When I was 17 I bragged that I had gotten every job I applied for. That was 5 jobs at the time. I set my own expectations and hit them. I continued to get every job I applied for. Looking back, I was lucky and that luck kept me from doing better.
I always had enough money to survive and my desires weren’t huge. I was going to college by then and just wanted to graduate. That is why my luck hurt me so bad.
After I left college I found out that my Geology Department would have gladly given me jobs while I was at school. I just never asked. I could have gone on to graduate school and jobs would have been lined up for me so I could afford it. I never asked. During the summer break there were jobs available for aspiring geologists, but I had already lined up something else selling books or working in the library. It was so easy to get the jobs I applied for that I never got the jobs that would advance my career.
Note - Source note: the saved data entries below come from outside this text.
/-- 30_encoding.md R104, 10_state.md R44: the secret reaches another register only in a completion of HMAC, HOTP or TOTP: any
other step of two machines that differ in KEY alone ends in machines that differ in KEY alone. -/
def Obligations.OnlyHmacCommandsUseTheKey : Prop :=
  ∀ (s t : State) (k : Vector Byte 256),
    (s.block.status.busy = true → usesKey s.block.pendOp = true →
      ∃ e rest, s.agenda = e :: rest ∧ e ≠ .engine) →
    step s = .next t → ∃ k', step (s.withKey k) = .next (t.withKey k')
end

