/-- The commands that read TIME see its window alone (40_counter_time.md R134). -/
theorem effectOf_withTime {i : Instr} (hcommand : i = .conv ∨ i = .totp)
    (h : timeOf b / (periodOf b).toNat = timeOf (b.withTime lo hi) / (periodOf b).toNat) :
    effectOf i (b.withTime lo hi) = (effectOf i b).withTime lo hi := by
  rcases hcommand with rfl | rfl
  · exact convEffect_withTime lo hi b h
  · simp only [effectOf, totpEffect, convEffect_withTime lo hi b h, hotpEffect_withTime]

/-- Settles O36: the checks do not read TIME, and the effect of CONV and of TOTP commutes with a change of TIME inside its
window. -/
theorem equalTimeWindowsGiveEqualCodes : Obligations.EqualTimeWindowsGiveEqualCodes := by
  intro s t lo hi i hcommand hb hwindow hnext
  rcases exec_next hnext with ⟨hidle, -⟩ | ⟨-, hchecks, rfl⟩
  · simp [hb] at hidle
  · calc exec i (s.withBlock (s.block.withTime lo hi))
        = .next (s.withBlock (finish (effectOf i (s.block.withTime lo hi)))) := exec_busy hb hchecks
      _ = .next (s.withBlock ((finish (effectOf i s.block)).withTime lo hi)) := by
          rw [effectOf_withTime lo hi s.block hcommand hwindow]
          rfl

end Sys2Proof.Machine

/-! ### HMAC (41_hmac.md R150 to R157) -/

namespace Sys2Proof.Machine

variable {b : Block}

/-- A digest fits a block, so a hashed key is padded and never cut (41_hmac.md R151). -/
theorem digestLen_le_blockLen (alg : HashAlg) : digestLen alg ≤ blockLen alg := by
  cases alg <;> decide

@[simp] theorem zeros_length (n : Nat) : (zeros n).length = n := List.length_replicate

@[simp] theorem keyBlock_length (alg : HashAlg) (key : List Byte) : (keyBlock alg key).length = blockLen alg := by
  unfold keyBlock
  split
  · rw [List.length_append, hashBytes_length, zeros_length, Nat.add_sub_cancel' (digestLen_le_blockLen alg)]
  · rw [List.length_append, zeros_length]
    omega

/-- Settles O39: K0 is the definition's own case split, and both cases are padded to B bytes. -/
theorem keyBlockHasBlockLength : Obligations.KeyBlockHasBlockLength := by
  intro alg key
  refine ⟨rfl, ?_⟩
  rw [keyBlock_length]
  cases alg <;> rfl

/-- The exclusive or with a pad of the same length works on each byte alone (41_hmac.md R152). -/
theorem xorBytes_replicate {x : List Byte} {n : Nat} (c : Byte) (h : x.length = n) :
    xorBytes x (List.replicate n c) = x.map (· ^^^ c) := by
  subst h
  apply List.ext_getElem <;> simp [xorBytes]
Even when I graduated I applied for a job in geology that was being filled by high school graduates at the time. Of course I got the job. And I earned less than I could. And I didn’t look for another job until I was laid off.
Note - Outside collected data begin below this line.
-- ==== Sys2Proof/Decode.lean ====
section
/-! DEFINITION. The command-word decoder and encoder (30_encoding.md R100 to R106, R110), and the match and mask table
of R104. -/

namespace Sys2Proof

/-- Why a command word is illegal (R105). Every one of them ends the command with ILLEGAL_CMD; the reasons are not
distinguished by the machine. -/
inductive Illegal where
  /-- RSVH, bits [27:16], is not 0. -/
  | reservedHigh
  /-- RSVL, bits [11:9], is not 0. -/
  | reservedLow
  /-- OPC is 0x0 or 0x6 to 0xF. -/
  | opcode
  /-- FUNC names no function of the family. -/
  | function
  /-- CB is 1 where R102 requires 0. -/
  | controlBit
  /-- DATA is not 0 where R102 requires 0. -/
  | data
deriving DecidableEq, Repr

/-- What a 32-bit word is: a command, or illegal for a reason (R110). -/
inductive Decoded where
  | command (i : Instr)
  | illegal (why : Illegal)
deriving DecidableEq, Repr

/-- OPC, bits [31:28] (R101). -/
def opcField (w : Word) : BitVec 4 := w.extractLsb' 28 4
/-- RSVH, bits [27:16] (R101). -/
def rsvhField (w : Word) : BitVec 12 := w.extractLsb' 16 12
/-- FUNC, bits [15:12] (R101). -/
def funcField (w : Word) : BitVec 4 := w.extractLsb' 12 4
/-- RSVL, bits [11:9] (R101). -/
def rsvlField (w : Word) : BitVec 3 := w.extractLsb' 9 3
/-- CB, bit [8] (R101). -/
def cbField (w : Word) : Bit := w.extractLsb' 8 1
/-- DATA, bits [7:0] (R101). -/
def dataField (w : Word) : Byte := w.extractLsb' 0 8

/-- The utility row of `decode` (OPC 0x4), after CB was found 0. -/
def decodeUtility (func : BitVec 4) (data : Byte) : Decoded :=
  if func = 0 then .command (.revbits data)
  else if func = 1 then .command (.quant4 data)
  else .illegal .function

/-- The compositor row of `decode` (OPC 0x3), after CB and DATA were found 0. -/
def decodeCompositor (func : BitVec 4) : Decoded :=
  if func = 0 then .command .compx
  else if func = 1 then .command .compw
  else if func = 2 then .command .compl
  else .illegal .function

/-- The serialiser row of `decode` (OPC 0x5), after DATA was found 0. -/
def decodeSerialiser (func : BitVec 4) (cb : Bit) : Decoded :=
  if func = 0 then (if cb = 0 then .command .sendr else .illegal .controlBit)
  else if func = 1 then .command (.sendf cb)
  else .illegal .function

/-- The decoder of R110, total on every 32-bit word. -/
def decode (w : Word) : Decoded :=
  let func := funcField w
  let cb := cbField w
  let data := dataField w
  if rsvhField w ≠ 0 then .illegal .reservedHigh
  else if rsvlField w ≠ 0 then .illegal .reservedLow
  else if opcField w = 1 then
    (if func = 0 then .command (.push cb data) else .illegal .function)
  else if opcField w = 2 then
    (if func = 0 then .command (.flush cb data) else .illegal .function)
  else if opcField w = 3 then
    (if cb ≠ 0 then .illegal .controlBit else if data ≠ 0 then .illegal .data else decodeCompositor func)
  else if opcField w = 4 then
    (if cb ≠ 0 then .illegal .controlBit else decodeUtility func data)
  else if opcField w = 5 then
    (if data ≠ 0 then .illegal .data else decodeSerialiser func cb)
  else .illegal .opcode

/-- The word `oooo rrrr rrrr rrrr ffff rrrc dddd dddd` with its reserved fields 0 (R101). -/
def packWord (opc func : BitVec 4) (cb : Bit) (data : Byte) : Word :=
  opc ++ (0 : BitVec 12) ++ func ++ (0 : BitVec 3) ++ cb ++ data

/-- The command word of a command (R104). -/
def encode : Instr → Word
  | .push cb data => packWord 1 0 cb data
  | .flush cb noop => packWord 2 0 cb noop
  | .compx => packWord 3 0 0 0
  | .compw => packWord 3 1 0 0
  | .compl => packWord 3 2 0 0
  | .revbits byte => packWord 4 0 0 byte
  | .quant4 byte => packWord 4 1 0 byte
  | .sendr => packWord 5 0 0 0
  | .sendf cb => packWord 5 1 cb 0

/-- A row of R104's match and mask table: `w` is the command when `w &&& mask = value`. -/
structure OpcodeRow where
  mnemonic : String
  value : Word
  mask : Word
deriving DecidableEq, Repr

/-- Whether a word matches a row of the table. -/
def OpcodeRow.matchesWord (r : OpcodeRow) (w : Word) : Bool := w &&& r.mask == r.value

/-- The row of a command in R104's match and mask table. -/
def Instr.row : Instr → OpcodeRow
  | .push _ _ => ⟨"PUSH", 0x10000000, 0xFFFFFE00⟩
  | .flush _ _ => ⟨"FLUSH", 0x20000000, 0xFFFFFE00⟩
  | .compx => ⟨"COMPX", 0x30000000, 0xFFFFFFFF⟩
  | .compw => ⟨"COMPW", 0x30001000, 0xFFFFFFFF⟩
  | .compl => ⟨"COMPL", 0x30002000, 0xFFFFFFFF⟩
  | .revbits _ => ⟨"REVBITS", 0x40000000, 0xFFFFFF00⟩
  | .quant4 _ => ⟨"QUANT4", 0x40001000, 0xFFFFFF00⟩
  | .sendr => ⟨"SENDR", 0x50000000, 0xFFFFFFFF⟩
  | .sendf _ => ⟨"SENDF", 0x50001000, 0xFFFFFEFF⟩

/-- R104's match and mask table. -/
def opcodeTable : List OpcodeRow :=
  [Instr.row (.push 0 0), Instr.row (.flush 0 0), Instr.row .compx, Instr.row .compw, Instr.row .compl,
   Instr.row (.revbits 0), Instr.row (.quant4 0), Instr.row .sendr, Instr.row (.sendf 0)]

/-- The command the decoder reads from the low `nbits` bits of `w`, every bit above them 0; none where the decoder
finds the word illegal, or where the bits do not fit the one 32-bit command word (R100, R107). Log entry 15. -/
def decodeTableWord (nbits w : Nat) : Option Instr :=
  let v := w % 2 ^ nbits
  if v < 2 ^ 32 then
    match decode (BitVec.ofNat 32 v) with
    | .command i => some i
    | .illegal _ => none
  else none

end Sys2Proof
end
It took me 3 years after that lay off to get a good job with a bright future. It took me that long to learn that if I accept every job I can get, I get jobs without a future.
I was a slow learner. I didn’t start failing until after I was laid off. I finally learned. Sometimes getting every job you apply for means you aren’t aiming high enough.
Something to do today
Do you have a real career plan?
I have talked with programmers earning $50,000 per year and others earning $120,000 per year. They had the same basic talents. The better paid ones had chosen to work in SAP instead of Visual Basic. They really had to pay a price to get into SAP. Now they are reaping amazing rewards compared to the programmers who applied for jobs they knew they could get.
Do you really have a career plan? Or is it just a downhill career path?